Assigned task
Copy, from the material below, each line where "busReadFollowsTheAddressMap" shows up.

Data listing
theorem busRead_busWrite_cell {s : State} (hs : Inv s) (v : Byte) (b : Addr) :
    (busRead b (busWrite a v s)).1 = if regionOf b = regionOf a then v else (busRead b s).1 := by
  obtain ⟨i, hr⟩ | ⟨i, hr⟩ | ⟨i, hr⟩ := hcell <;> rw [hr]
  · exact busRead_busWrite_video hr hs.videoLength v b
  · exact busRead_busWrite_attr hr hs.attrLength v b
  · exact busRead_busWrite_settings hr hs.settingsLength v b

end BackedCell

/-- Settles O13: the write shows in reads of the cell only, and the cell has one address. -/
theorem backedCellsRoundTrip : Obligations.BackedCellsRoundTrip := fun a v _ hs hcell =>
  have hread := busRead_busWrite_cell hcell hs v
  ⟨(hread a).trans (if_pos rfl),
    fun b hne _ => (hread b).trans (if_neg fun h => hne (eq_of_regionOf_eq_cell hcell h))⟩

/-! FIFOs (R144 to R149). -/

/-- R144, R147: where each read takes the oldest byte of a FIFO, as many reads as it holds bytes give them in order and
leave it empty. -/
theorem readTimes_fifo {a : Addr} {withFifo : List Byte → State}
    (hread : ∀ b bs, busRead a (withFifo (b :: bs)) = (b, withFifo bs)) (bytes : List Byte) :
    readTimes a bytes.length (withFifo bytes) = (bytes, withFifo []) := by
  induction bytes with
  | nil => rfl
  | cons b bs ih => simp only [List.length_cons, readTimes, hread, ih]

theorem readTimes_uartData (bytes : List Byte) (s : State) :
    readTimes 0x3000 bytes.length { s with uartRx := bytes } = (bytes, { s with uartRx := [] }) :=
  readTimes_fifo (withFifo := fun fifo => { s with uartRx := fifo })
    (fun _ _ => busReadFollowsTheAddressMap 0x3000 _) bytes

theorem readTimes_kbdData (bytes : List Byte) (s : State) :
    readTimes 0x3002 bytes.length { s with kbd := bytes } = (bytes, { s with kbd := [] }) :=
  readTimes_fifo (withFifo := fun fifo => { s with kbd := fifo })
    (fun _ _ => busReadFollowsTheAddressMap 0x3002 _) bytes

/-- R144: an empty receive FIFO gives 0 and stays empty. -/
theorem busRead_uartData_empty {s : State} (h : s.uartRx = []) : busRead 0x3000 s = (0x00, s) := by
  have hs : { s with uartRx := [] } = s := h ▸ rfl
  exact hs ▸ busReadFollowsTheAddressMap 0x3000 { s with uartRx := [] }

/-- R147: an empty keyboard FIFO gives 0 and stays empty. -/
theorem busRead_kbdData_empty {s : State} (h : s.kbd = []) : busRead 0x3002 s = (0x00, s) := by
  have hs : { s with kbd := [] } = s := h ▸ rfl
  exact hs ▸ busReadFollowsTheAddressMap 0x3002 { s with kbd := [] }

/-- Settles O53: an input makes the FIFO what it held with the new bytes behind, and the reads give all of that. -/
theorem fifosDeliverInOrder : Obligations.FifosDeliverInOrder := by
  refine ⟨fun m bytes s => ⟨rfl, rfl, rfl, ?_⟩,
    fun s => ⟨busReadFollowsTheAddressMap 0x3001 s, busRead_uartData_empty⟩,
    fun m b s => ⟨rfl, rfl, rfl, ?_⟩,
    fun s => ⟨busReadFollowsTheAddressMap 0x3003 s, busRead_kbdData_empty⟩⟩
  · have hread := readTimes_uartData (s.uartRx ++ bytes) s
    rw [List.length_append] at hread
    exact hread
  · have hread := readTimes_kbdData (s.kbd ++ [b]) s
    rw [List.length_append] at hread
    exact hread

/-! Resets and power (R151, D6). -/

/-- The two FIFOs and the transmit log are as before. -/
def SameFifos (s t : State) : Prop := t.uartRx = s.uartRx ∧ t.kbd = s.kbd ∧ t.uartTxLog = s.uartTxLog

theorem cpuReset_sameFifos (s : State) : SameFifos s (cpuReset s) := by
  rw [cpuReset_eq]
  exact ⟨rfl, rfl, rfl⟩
--
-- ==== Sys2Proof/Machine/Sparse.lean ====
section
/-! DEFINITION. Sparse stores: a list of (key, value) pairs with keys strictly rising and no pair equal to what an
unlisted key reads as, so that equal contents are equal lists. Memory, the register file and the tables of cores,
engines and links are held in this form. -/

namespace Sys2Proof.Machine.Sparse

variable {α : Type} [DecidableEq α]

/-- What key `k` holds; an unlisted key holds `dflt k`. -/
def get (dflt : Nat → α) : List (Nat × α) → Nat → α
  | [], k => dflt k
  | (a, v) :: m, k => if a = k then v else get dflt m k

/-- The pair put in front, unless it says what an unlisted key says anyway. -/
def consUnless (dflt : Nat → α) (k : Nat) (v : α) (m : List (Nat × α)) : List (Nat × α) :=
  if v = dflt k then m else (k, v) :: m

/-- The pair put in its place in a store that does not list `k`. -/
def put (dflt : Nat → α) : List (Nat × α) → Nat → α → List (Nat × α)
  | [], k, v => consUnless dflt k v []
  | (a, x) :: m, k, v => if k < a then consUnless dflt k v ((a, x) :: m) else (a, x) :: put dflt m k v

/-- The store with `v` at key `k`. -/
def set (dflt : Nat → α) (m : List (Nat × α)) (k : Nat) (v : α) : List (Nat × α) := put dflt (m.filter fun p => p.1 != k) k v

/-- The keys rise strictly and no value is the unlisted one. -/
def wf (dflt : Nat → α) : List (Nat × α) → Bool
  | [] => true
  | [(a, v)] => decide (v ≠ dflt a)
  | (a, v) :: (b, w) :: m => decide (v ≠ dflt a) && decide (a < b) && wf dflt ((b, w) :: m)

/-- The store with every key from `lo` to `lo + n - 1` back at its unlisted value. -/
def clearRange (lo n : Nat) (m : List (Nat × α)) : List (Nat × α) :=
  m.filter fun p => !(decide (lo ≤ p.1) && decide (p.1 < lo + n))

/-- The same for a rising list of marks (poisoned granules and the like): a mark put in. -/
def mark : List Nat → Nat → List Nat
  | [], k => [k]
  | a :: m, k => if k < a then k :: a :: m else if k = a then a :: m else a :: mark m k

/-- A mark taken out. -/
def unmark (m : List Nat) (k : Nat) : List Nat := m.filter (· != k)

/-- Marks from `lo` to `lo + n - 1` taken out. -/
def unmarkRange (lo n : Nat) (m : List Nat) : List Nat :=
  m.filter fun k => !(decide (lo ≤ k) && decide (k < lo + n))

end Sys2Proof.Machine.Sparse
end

Solution for this exercise
    (fun _ _ => busReadFollowsTheAddressMap 0x3000 _) bytes
    (fun _ _ => busReadFollowsTheAddressMap 0x3002 _) bytes
  exact hs ▸ busReadFollowsTheAddressMap 0x3000 { s with uartRx := [] }
  exact hs ▸ busReadFollowsTheAddressMap 0x3002 { s with kbd := [] }
    fun s => ⟨busReadFollowsTheAddressMap 0x3001 s, busRead_uartData_empty⟩,
    fun s => ⟨busReadFollowsTheAddressMap 0x3003 s, busRead_kbdData_empty⟩⟩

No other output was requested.